### Your goal
Below are the records; restate word for word the lines from the first through the one containing "4, 0, 10, 0⟩) ∧", and only those.

### Given data
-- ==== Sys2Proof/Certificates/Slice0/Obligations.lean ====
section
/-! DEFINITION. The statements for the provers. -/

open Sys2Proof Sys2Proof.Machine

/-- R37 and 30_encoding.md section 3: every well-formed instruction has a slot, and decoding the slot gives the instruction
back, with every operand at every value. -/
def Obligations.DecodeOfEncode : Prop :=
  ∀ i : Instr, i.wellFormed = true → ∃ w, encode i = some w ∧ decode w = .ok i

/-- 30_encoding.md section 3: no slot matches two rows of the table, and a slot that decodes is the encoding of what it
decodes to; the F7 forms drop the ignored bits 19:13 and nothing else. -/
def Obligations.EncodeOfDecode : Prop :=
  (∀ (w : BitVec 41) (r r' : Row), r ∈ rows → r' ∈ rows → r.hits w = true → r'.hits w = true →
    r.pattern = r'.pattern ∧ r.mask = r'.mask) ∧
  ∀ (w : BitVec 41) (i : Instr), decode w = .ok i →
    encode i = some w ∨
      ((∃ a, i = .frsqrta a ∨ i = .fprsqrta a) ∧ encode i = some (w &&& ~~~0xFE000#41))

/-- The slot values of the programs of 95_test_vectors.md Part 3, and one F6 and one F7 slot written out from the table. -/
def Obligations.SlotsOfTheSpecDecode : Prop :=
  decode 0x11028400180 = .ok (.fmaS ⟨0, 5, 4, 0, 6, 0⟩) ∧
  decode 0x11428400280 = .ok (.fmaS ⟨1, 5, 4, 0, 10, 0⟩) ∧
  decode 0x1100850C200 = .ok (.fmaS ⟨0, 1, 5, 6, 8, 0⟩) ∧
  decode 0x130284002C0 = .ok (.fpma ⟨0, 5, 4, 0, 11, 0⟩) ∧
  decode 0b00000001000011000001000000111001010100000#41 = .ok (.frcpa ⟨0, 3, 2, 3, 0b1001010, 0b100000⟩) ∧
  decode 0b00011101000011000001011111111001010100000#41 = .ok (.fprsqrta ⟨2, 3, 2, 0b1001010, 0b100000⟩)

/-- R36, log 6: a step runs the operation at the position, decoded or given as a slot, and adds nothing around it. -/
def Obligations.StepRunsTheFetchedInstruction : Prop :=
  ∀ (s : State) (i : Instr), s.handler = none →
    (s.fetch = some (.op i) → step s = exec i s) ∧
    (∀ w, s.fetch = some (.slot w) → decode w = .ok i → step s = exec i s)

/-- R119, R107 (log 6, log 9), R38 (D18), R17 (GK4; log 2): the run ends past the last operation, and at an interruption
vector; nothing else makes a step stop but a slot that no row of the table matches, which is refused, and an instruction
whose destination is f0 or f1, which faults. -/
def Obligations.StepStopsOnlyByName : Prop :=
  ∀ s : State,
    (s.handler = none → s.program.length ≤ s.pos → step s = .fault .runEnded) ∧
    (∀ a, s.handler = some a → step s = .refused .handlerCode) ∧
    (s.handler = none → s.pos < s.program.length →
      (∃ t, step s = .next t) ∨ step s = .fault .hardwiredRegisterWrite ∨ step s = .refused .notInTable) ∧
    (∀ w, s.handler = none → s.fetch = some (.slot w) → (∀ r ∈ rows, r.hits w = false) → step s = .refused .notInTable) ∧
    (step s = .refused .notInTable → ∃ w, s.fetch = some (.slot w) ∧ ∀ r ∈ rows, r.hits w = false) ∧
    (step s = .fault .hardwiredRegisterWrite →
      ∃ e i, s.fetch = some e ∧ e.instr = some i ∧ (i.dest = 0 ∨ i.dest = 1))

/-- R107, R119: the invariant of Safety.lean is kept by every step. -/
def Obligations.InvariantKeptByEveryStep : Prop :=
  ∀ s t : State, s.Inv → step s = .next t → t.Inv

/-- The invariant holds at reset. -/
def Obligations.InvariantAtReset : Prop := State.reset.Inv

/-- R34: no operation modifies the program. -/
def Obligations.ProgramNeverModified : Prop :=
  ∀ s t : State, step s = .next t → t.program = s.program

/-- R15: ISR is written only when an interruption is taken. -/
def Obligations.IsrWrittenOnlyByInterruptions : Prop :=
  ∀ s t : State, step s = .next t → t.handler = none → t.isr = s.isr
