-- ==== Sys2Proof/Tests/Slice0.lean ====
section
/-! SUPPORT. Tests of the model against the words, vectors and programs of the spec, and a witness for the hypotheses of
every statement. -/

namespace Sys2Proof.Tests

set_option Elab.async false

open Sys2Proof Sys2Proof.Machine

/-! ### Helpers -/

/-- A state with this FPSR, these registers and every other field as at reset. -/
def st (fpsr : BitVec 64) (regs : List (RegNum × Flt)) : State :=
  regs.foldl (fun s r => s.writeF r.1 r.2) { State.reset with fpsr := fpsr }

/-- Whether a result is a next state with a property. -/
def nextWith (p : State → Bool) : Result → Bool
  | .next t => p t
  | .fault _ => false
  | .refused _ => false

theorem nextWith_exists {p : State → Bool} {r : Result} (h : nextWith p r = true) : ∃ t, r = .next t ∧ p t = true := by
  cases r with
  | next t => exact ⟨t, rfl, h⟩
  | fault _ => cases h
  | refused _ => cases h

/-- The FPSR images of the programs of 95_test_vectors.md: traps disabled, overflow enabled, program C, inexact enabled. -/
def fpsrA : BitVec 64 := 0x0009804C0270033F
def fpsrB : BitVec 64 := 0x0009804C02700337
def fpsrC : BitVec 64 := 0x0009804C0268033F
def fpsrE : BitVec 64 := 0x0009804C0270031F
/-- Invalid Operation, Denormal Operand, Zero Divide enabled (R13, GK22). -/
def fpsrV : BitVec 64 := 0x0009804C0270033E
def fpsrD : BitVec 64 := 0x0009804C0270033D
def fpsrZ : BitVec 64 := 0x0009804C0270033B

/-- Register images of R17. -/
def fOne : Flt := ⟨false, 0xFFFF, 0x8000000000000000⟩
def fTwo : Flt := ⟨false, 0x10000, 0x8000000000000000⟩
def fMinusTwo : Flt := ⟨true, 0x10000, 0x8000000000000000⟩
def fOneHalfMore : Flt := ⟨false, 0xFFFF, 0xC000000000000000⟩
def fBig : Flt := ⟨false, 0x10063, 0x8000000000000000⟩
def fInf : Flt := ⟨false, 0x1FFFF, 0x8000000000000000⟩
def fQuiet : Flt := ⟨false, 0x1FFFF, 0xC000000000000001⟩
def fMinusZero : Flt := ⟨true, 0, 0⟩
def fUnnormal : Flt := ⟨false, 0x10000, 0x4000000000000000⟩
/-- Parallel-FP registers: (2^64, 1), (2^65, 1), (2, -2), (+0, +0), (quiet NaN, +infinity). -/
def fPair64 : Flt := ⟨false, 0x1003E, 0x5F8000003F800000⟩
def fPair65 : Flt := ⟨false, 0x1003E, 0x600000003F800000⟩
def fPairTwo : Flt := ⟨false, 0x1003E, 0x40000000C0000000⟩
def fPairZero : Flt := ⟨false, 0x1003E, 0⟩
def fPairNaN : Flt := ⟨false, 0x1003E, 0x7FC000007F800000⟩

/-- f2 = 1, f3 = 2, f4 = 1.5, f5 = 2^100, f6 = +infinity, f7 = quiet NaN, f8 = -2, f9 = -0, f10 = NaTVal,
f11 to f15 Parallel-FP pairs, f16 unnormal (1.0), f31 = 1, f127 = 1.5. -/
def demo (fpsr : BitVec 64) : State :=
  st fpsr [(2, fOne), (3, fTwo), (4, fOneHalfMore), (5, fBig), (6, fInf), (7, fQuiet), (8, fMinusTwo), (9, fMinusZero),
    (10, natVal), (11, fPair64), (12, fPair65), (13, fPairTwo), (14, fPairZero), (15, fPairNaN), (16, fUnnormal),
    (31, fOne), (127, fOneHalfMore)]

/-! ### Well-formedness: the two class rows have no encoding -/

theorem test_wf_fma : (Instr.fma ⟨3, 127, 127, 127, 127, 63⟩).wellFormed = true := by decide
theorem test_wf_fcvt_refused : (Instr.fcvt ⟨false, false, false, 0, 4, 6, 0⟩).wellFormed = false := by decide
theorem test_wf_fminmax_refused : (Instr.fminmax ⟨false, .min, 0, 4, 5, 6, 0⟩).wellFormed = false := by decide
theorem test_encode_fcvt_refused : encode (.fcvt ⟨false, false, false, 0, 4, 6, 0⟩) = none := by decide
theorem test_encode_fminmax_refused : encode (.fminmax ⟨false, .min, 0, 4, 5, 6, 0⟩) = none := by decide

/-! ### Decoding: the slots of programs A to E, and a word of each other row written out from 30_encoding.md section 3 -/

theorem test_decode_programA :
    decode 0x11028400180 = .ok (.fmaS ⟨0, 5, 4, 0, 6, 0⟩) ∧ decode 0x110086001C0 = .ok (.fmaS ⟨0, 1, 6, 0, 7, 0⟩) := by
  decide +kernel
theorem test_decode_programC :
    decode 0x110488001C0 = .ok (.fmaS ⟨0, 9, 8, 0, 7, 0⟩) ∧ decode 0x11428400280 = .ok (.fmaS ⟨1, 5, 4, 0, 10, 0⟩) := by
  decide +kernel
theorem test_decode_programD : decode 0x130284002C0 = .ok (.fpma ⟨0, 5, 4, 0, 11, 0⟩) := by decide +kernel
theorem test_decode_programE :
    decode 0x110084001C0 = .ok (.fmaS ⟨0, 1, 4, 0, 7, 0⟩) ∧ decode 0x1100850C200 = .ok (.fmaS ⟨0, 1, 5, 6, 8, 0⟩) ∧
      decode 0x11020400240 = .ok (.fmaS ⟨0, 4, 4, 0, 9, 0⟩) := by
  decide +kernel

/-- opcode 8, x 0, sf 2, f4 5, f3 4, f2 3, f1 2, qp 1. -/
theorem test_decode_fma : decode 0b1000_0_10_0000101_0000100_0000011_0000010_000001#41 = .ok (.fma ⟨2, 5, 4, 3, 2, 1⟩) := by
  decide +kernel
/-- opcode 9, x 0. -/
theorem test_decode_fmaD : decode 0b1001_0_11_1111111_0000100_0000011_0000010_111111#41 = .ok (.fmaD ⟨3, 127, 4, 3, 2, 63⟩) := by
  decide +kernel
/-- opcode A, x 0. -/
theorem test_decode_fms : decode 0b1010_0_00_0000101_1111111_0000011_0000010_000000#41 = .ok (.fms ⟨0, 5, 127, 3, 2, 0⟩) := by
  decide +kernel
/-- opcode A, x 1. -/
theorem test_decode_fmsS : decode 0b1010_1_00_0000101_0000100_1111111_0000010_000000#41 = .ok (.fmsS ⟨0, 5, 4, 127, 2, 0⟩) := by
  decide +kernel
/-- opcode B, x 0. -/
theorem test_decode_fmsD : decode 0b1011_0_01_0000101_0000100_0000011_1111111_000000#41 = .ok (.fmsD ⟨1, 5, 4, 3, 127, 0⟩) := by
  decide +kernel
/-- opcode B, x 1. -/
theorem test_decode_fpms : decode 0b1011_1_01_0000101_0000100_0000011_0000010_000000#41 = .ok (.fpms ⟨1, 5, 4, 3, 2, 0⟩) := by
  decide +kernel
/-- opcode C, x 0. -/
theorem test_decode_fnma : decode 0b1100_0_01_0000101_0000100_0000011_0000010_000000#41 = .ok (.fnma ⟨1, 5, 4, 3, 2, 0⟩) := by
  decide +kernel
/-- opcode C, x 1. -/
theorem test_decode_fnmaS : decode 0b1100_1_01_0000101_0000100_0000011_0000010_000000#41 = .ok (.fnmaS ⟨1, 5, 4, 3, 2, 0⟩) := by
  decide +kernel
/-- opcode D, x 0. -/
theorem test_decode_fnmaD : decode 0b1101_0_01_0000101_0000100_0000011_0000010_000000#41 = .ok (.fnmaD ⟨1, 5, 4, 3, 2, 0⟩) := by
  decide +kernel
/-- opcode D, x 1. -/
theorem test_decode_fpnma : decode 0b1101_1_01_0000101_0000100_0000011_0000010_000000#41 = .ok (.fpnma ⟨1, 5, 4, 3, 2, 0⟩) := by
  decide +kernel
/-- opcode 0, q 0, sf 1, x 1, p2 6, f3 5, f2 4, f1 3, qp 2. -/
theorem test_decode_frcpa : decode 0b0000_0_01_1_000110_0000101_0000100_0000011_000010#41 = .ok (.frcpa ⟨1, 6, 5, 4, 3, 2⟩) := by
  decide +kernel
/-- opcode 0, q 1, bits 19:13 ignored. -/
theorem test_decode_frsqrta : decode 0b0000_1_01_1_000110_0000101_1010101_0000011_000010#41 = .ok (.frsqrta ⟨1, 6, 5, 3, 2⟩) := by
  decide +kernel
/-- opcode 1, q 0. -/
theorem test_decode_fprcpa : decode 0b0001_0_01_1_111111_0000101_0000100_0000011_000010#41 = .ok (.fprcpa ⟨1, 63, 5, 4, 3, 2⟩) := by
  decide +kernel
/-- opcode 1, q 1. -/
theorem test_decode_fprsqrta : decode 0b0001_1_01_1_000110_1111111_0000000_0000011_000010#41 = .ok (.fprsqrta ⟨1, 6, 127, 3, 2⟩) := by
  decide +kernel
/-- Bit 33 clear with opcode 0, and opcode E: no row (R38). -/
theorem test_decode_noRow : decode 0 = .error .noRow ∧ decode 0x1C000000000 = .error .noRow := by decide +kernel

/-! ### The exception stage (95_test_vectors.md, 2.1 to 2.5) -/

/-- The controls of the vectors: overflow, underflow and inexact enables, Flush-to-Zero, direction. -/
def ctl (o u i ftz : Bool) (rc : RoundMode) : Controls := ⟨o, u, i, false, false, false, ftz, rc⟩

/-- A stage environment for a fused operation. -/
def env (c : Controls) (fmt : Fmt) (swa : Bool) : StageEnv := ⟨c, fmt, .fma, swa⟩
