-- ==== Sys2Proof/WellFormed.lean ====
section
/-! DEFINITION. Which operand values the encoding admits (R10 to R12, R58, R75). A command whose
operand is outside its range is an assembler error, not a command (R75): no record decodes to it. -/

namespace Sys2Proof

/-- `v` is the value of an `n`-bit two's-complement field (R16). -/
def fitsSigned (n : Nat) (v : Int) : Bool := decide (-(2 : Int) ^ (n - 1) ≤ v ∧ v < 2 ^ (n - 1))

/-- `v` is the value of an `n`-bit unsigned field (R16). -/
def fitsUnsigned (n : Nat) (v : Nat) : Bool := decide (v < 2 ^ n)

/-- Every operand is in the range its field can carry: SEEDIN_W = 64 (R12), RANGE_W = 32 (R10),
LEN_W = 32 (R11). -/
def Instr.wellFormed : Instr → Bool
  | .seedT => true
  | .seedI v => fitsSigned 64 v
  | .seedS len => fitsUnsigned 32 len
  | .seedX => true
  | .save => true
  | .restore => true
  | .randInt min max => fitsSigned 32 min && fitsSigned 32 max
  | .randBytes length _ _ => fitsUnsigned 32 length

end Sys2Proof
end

### Answer space
-- ==== Sys2Proof/Certificates/Slice0/Obligations.lean ====
section
/-! DEFINITION. The statements for the provers. -/

open Sys2Proof Sys2Proof.Machine

/-- R37 and 30_encoding.md section 3: every well-formed instruction has a slot, and decoding the slot gives the instruction
back, with every operand at every value. -/
def Obligations.DecodeOfEncode : Prop :=
  ∀ i : Instr, i.wellFormed = true → ∃ w, encode i = some w ∧ decode w = .ok i

/-- 30_encoding.md section 3: no slot matches two rows of the table, and a slot that decodes is the encoding of what it
decodes to; the F7 forms drop the ignored bits 19:13 and nothing else. -/
def Obligations.EncodeOfDecode : Prop :=
  (∀ (w : BitVec 41) (r r' : Row), r ∈ rows → r' ∈ rows → r.hits w = true → r'.hits w = true →
    r.pattern = r'.pattern ∧ r.mask = r'.mask) ∧
  ∀ (w : BitVec 41) (i : Instr), decode w = .ok i →
    encode i = some w ∨
      ((∃ a, i = .frsqrta a ∨ i = .fprsqrta a) ∧ encode i = some (w &&& ~~~0xFE000#41))

/-- The slot values of the programs of 95_test_vectors.md Part 3, and one F6 and one F7 slot written out from the table. -/
def Obligations.SlotsOfTheSpecDecode : Prop :=
  decode 0x11028400180 = .ok (.fmaS ⟨0, 5, 4, 0, 6, 0⟩) ∧
  decode 0x11428400280 = .ok (.fmaS ⟨1, 5, 4, 0, 10, 0⟩) ∧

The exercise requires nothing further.